The most common mistaken assumption is that if you look at the other primates, you see instinct. If I say for example that there's political behavior in chimpanzees, people say, “Oh, that means it's instinctive.” They think that in the other primates you see instinct, and if you look at humans, you see culture—more culture than biology. That's a big mistake. Because if you look at the other primates, you also see culture. For example, a chimpanzee becomes an adult when they're 16. They have a very slow development and they learn a lot before they are adults. We know that there's a lot of cultural habits that they have. If you look at the other primates, you also see culture, and if you look at humans, you also see a lot of biology. I think that's the biggest mistake, that people think that in animals things must be simple and instinctive. Nothing is simple, especially not in the great apes.
Mounk: Tell us a little bit about those cultural differences. If I were skeptical of this point, and you'd want to illustrate it, what are the kinds of cultural differences you get between one group of chimpanzees and a different group of chimpanzees living elsewhere?
de Waal: The most basic one is that they cannot survive without the culture. Take for example captive chimpanzees (or captive monkeys, for that matter). If you release them in the forest, they will die. They will die because they don't know what to eat. They don't know what dangers to avoid. They don't know how to orient themselves. They're just hopeless and helpless. Culture is absolutely essential for their survival; there are a lot of things that they eat that they learned from each other. Cracking nuts is a good example; there are chimpanzees who have nuts and stones in the forest and don't do anything with them and other chimpanzee groups where they have stones and nuts and they crack the nut with stones. They have a lot of extra food that way, because nuts are a very valuable food source. That's one cultural difference. There are tons of them documented in all sorts of species—not just the primates, but also in whales—and, of course, birdsong is cultural. People assume that what you see in nature is biology but it is also often cultural.
There are fashions, for example.

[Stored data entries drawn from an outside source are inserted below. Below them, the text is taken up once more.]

-- ==== Sys2Proof/Machine/Integrity.lean ====
section
/-! DEFINITION. Commands and events of engine integrity (Ch. 8): digests, cluster tests, margin tests, datum sets, uncorrectable
errors and the package reset, and integrity reports. -/

namespace Sys2Proof.Machine

open Sys2Proof

/-! ### Digests (R226, R233) -/

/-- R226: the sender's answer settles one dispute. -/
def settleDispute (n i d : Nat) (s : State) : State :=
  match legRec s n with
  | none => s
  | some r =>
    if r.checksClosed then s
    else match r.disputes[i]? with
    | some (t, rx, none) =>
      let r1 := { r with disputes := r.disputes.set i (t, rx, some d) }
      if t.passesAgree && decide (d = rx) then intEvent .checkCorrupt (some t.src) n (setLeg r1 s)
      else
        let q := dataCorrupt t.src r1 s
        setLeg q.2 q.1
    | _ => s

/-- R226: the open dispute `i` of leg `n`. -/
def openDispute (n i : Nat) (s : State) : Option Transfer :=
  match legRec s n with
  | some r => (match r.disputes[i]? with | some (t, _, none) => if r.checksClosed then none else some t | _ => none)
  | none => none

/-- R225, R226: the digest re-derived from the retained copy `i` of leg `n`, kept until leg n + 2 starts. -/
def rederived (n i : Nat) (s : State) : Option Nat :=
  if s.seqr.leg < n + 2 then
    match legRec s n with
    | some r => (r.retained[i]?).map (fun t => accDigest t.firstK t.sums)
    | none => none
  else none

/-- R226: a request for a re-derived digest goes out to the module that sent the records, its answer comes in, or a peer's request is
answered from the retained copy. A sender of this module is asked inside it. -/
def execDigestQuery (leg index : Nat) (q : DigestAsk) (s : State) : Host.Outcome State Fault Refusal :=
  match q with
  | .answer d => .next (settleDispute leg index d s)
  | .ask =>
    .next (match openDispute leg index s with
      | some t => (match t.srcOrd with | some o => sendService 0x13 o [leg, index] s | none => s)
      | none => s)
  | .asked ord => .next (match rederived leg index s with | some d => sendService 0x13 ord [leg, index, d] s | none => s)

/-- R233: the start of the last card-bus frame of leg n + 1, the last moment a digest of leg n counts. -/
def digestInTime (s : State) (n : Nat) : Bool :=
  decide (s.seqr.leg ≤ n) || (decide (s.seqr.leg = n + 1) && decide (s.now ≤ s.seqr.legStart + legNs s - Config.frameNs))

/-- R233: the Relief's leg digest reaches the Keeper. -/
def execLegDigest (leg digest : Nat) (s : State) : Host.Outcome State Fault Refusal :=
  if isKeeper s && mirrorActive s then
    match legRec s leg with
    | some r =>
      if digestInTime s leg && !r.checksClosed then
        .next (setLeg { r with reliefDigest := some digest } { s with pair.legsCompared := s.pair.legsCompared + 1 })
      else .next (intEvent .mirrorLate none leg { s with pair.legsLate := s.pair.legsLate + 1 })
    | none => .next (intEvent .mirrorLate none leg { s with pair.legsLate := s.pair.legsLate + 1 })
  else .next s

/-! ### Cluster tests (R239, R240, R242) -/

/-- R239: the period of a cluster's tests. -/
def testPeriod (s : State) (k : Cluster) : Nat :=
  let p := s.fldOf U.hub Off.intCtrl 15 8 * 10 * Config.sec
  if k.st = 1 then p / 16 else p

/-- R239: a cluster has gone longer than its period without a completed round. -/
def execTestOverdue (c : ClusterAt) (s : State) : Host.Outcome State Fault Refusal :=
  let k := clusterOf s c
  let due := decide (Nat.max k.lastRound s.integ.since + testPeriod s k < s.now)
  if s.bitAt U.hub Off.intCtrl 2 ∧ (s.die c.die.val).st = 0 ∧ k.st ≠ 2 ∧ k.overdueSince.isNone ∧ due then
    .next (intEvent .testOverdue (some c) s.seqr.leg (s.setCluster (clKey c) { k with overdueSince := some s.now }))
  else .next s

/-- Table 8-6: TEST_OVERDUE held for 24 h. -/
def execSuspectEnter (c : ClusterAt) (s : State) : Host.Outcome State Fault Refusal :=
  let k := clusterOf s c
  match k.overdueSince with
  | some t => .next (if k.st = 0 ∧ t + hours 24 ≤ s.now then suspect c s else s)
  | none => .next s

/-- R242: the margin test falls due: the Relief leaves mirroring for it and counts as cold standby. -/
def startMargin (s : State) : State :=
  { s with integ.margin := true, power.marginClock := true, pair.role := .reliefCold }

/-- R242: the rounds under stress have run: each failed cluster takes a failed test; then the Relief resyncs. -/
def endMargin (failed : List ClusterAt) (s : State) : State :=
  let s1 := forEach failed (fun c a => failedRound c (intEvent .marginFail (some c) a.seqr.leg a)) s
  { s1 with integ := { s1.integ with margin := false, lastMargin := s.now }, power.marginClock := false, seqr.round := s1.seqr.round + 16,
            pair := { s1.pair with role := .reliefResync, resync := .handshake, joinReady := false, joinLeg := none } }

/-- R241, R242: the margin test of a Relief starts when its period has passed while the Keeper is in RUN, and ends with the
clusters that failed under stress (log entry 25). -/
def execMarginTest (failed : List ClusterAt) (s : State) : Host.Outcome State Fault Refusal :=
  let p := s.fldOf U.hub Off.intMargin 31 16
  if s.integ.margin then .next (endMargin failed s)
  else if s.pair.role = .reliefMirror ∧ p ≠ 0 ∧ s.plant.mode = .run ∧ s.integ.lastMargin + hours p ≤ s.now then .next (startMargin s)
  else .next s

/-! ### Uncorrectable errors and the package reset (R246 to R248) -/

/-- R246: the error counts against its die; two within 72 h retire it at the restart. -/
def chargeDie (i : Nat) (s : State) : State :=
  let l := s.now :: within s (hours 72) (s.die i).ueTimes
  s.modDie i (fun d => { d with ueTimes := l, failed := d.failed || (decide (2 ≤ l.length) && decide (i < 24)) })

/-- R246: the package reset begins: nothing more is released, the dies leave the traverse, and the gate of the package closes with
those of its dies (Table 15-7); copies still running at its drain limit end with DOMAIN_DOWN. -/
def beginReset (s : State) : State :=
  let s1 := setDies false (stopLegs .loaded s)
  { s1 with integ.resetAt := some s.now, plant.engineOk := false, seqr.cleanRun := 0,
            power := { s1.power with closed := (24 :: dies24 ++ s1.power.closed).eraseDups,
                                     closing := (24, s.now, false) :: s1.power.closing.filter (fun e => decide (0x20 ≤ e.1)) } }

/-- R248: a module of a hall that cannot hand over stops the hall traverse (`s` as it was before the reset). -/
def hallReset (s a : State) : State := if s.hall.running then tellHall [2, s.seqr.leg + 4, 1] a else a

/-- R246, R247: the event and the package reset (`s` as it was before). A Keeper with a healthy Relief gives up LAMP in the next
frame. -/
def uncorrectable (s a : State) : State :=
  let s1 := beginReset (intEvent .ue none s.seqr.leg (holdOutputs a))
  if reliefHealthy s then { s1 with pair.dropLamp := some s.now } else hallReset s s1

/-- R246, R247: an uncorrectable error in a package memory. -/
def execUncorrectableError (die : Fin 25) (s : State) : Host.Outcome State Fault Refusal :=
  let s1 := chargeDie die.val s
  .next (if s.integ.resetAt.isSome then s1 else uncorrectable s s1)

/-- R247 step 5, R248: after the reset a single-module traverse is restored from its last valid checkpoint, a Relief resyncs,
and a hall traverse waits for TRAVERSE_START. -/
def afterReset (s : State) : State :=
  match s.seqr.image with
  | none => s
  | some i =>
    if isRelief s then
      -- the Relief restarts under the placement that its dies now give
      let a := (choosePlacement false i s).state
      { a with pair := { a.pair with role := .reliefResync, resync := .handshake, joinReady := false, joinLeg := none } }
    else if 1 < i.modules ∨ !s.seqr.anyLeg then s
    else match choosePlacement false i s with
      | .runs t => startRestore i.weightBytes (setDies true t)
      | .handsOver t => startRestore i.weightBytes (setDies true t)
      | .stops t => faultSeq t

/-- R247 step 4: a package reset runs from t_u + 50 µs and ends by t_u + 450 ms. -/
def resetEnds (early : Bool) (t now : Nat) : Bool :=
  decide (t + Config.frameNs ≤ now) && (early || decide (t + 450 * Config.ms ≤ now))

/-- R246, R247: the package reset ends, `early` when it does so before its latest time; the digest of the checkpoint is judged as the
restore's copies complete (R204, R205). -/
def execPackageResetDone (early : Bool) (s : State) : Host.Outcome State Fault Refusal :=
  match s.integ.resetAt with
  | none => .next s
  | some t => if !resetEnds early t s.now then .next s else .next (afterReset (openPackage (intEvent .packageReset none s.seqr.leg { s with integ.resetAt := none })))

/-! ### Datum sets (R243 to R245) -/

/-- R244: the chunk is in order. -/
def datumInOrder (s : State) (ver chunk n : Nat) : Bool :=
  match s.integ.push with
  | some (v, next, m, _, _) => decide (chunk = 0) || (decide (v = ver) && decide (next = chunk) && decide (m = n))
  | none => decide (chunk = 0)

/-- R244: the chunk is taken; the 60 s count from the first one. -/
def takeChunk (ver chunk n len : Nat) (s : State) : State :=
  let (bytes, t) := match s.integ.push with
    | some (_, _, _, b, t) => if chunk = 0 then (len, s.now) else (b + len, t)
    | none => (len, s.now)
  { s with integ.push := some (ver, chunk + 1, n, bytes, t) }

/-- The bytes pushed before this chunk. -/
def pushedBytes (s : State) (chunk : Nat) : Nat :=
  match s.integ.push with | some (_, _, _, b, _) => if chunk = 0 then 0 else b | none => 0

/-- R244: a set that fails is discarded. -/
def rejectSet (s : State) : State := intEvent .datumRejected none s.seqr.leg { s with integ.push := none }

/-- R244: DATUM_PUSH. -/
def datumAnswer (ver chunk n len : Nat) (setOk sigOk : Bool) (applyAt : Nat) (o : Origin) (s : State) : Answer :=
  if n = 0 ∨ 128 < n ∨ n ≤ chunk ∨ len = 0 ∨ 8192 < len ∨ 1048576 < pushedBytes s chunk + len ∨ !datumInOrder s ver chunk n then
    .refuse .badParam 0
  else if ver ≤ s.integ.datumVer then .status .denied 0 [] (rejectSet s)
  else if chunk + 1 < n then .done s.now [] (takeChunk ver chunk n len s)
  else if !setOk then .status .badParam 0 [] (rejectSet s)
  else if !sigOk then .status .denied 0 [] (rejectSet s)
  else
    let at_ := (boundaryFrom s (Nat.max applyAt s.now)).1
    .accept at_ U.hub 0 (fun s => toPartner (.datum ver at_)
      { s with integ := { s.integ with push := none, datumNext := some (ver, at_), datumOrigin := some o } })

/-- What R398 checks for DATUM_PUSH before its own checks (Tables 14-3, 14-6, 16-2). -/
def opDatumPush (h : Hdr) : Op :=
  { code := 0xA0, unit := fun _ _ => noUnit h.unit.toNat, role := rolesVendor, cap := some 1 }

/-- R244. -/
def execDatumPush (h : Hdr) (setVer : BitVec 32) (chunk nChunks : BitVec 16) (len : Nat) (setOk sigOk : Bool) (applyAt : BitVec 64)
    (s : State) : Host.Outcome State Fault Refusal :=
  .next (vcp (opDatumPush h) h
    (fun e s => datumAnswer setVer.toNat chunk.toNat nChunks.toNat len setOk sigOk applyAt.toNat (originOf h e) s) s)

/-- R244: 60 s with chunks missing. -/
def execDatumDiscard (s : State) : Host.Outcome State Fault Refusal :=
  match s.integ.push with
  | some (_, _, _, _, t) => .next (if t + 60 * Config.sec ≤ s.now then { s with integ.push := none } else s)
  | none => .next s

/-- R245: the set is written to the inactive MRAM slot, committed by one sequence write, and applied. -/
def execDatumApply (s : State) : Host.Outcome State Fault Refusal :=
  match s.integ.datumNext with
  | some (v, t) =>
    if t ≤ s.now then
      let o := s.integ.datumOrigin
      let s1 := intEvent .datumApplied none s.seqr.leg
        { s with integ := { s.integ with datumVer := v, datumNext := none, datumOrigin := none, datumSlot := 1 - s.integ.datumSlot } }
      .next (match o with | some o => endRequest o .completed s1 | none => s1)
    else .next s
  | none => .next s

/-! ### Reports (R249, R415) -/

/-- What R398 checks for INTEGRITY_REPORT before its own checks (Tables 14-3, 14-6, 16-2). -/
def opIntegrityReport (h : Hdr) : Op :=
  { code := 0xA1, kept := false, unit := fun _ _ => noUnit h.unit.toNat, relief := true, role := fun _ e => roleIn [.observer, .operator, .engineer, .vendorService] e }

/-- R415: INTEGRITY_REPORT: the reply carries a KIND 2 report. A Relief serves it (R272). -/
def execIntegrityReport (h : Hdr) (s : State) : Host.Outcome State Fault Refusal :=
  .next (vcp (opIntegrityReport h) h
    (fun _ s =>
      let s1 := { s with integ.reportSeq := s.integ.reportSeq + 1 }
      .done s.now (reportBody 2 0 s1.seqr.leg top32 s1) s1) s)

/-- R249: every REPORT_PERIOD a KIND 0 report goes to the sessions subscribed to the hub unit. -/
def execIntegrityPeriodic (s : State) : Host.Outcome State Fault Refusal :=
  if s.integ.lastReport + s.fldOf U.hub Off.intCtrl 23 16 * Config.sec ≤ s.now then
    .next (sendReport 0 0 s.seqr.leg top32 (fun e => subscribed e U.hub) { s with integ.lastReport := s.now })
  else .next s

end Sys2Proof.Machine
end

That's well documented. Sometimes a chimpanzee group develops a fashion. For example, there was one group where the females put grass in their ears and walked around the whole day with grass in their ears. Pretty soon all of them started doing it—females more than males (females always do more self-ornamentation than the males do). You do have groups that are more peaceful or more aggressive than other groups, social differences like that, but not in terms of the customs like who you have sex with.
Mounk: Do we have a model for what causes one group to be more peaceful?
de Waal: There's an observation by Robert Sapolsky. One of his baboon troops lost the most aggressive males due to poisoning at a garbage dump. All of a sudden, the most aggressive males were gone and the group became much more peaceful. That's understandable. There's no big mystery of how that may happen. But, then, the group kept the peace for the next 10 years even though there were males coming in and males going out (which is typical of baboon troops). His speculation was that the fact that they kept it going for 10 years is because the females were selective in what kind of males they admitted to the group. The females had decided that a more peaceful group was pleasant and was something that they wanted. It was not a genetic difference but it was maybe selectiveness of the females in this particular case.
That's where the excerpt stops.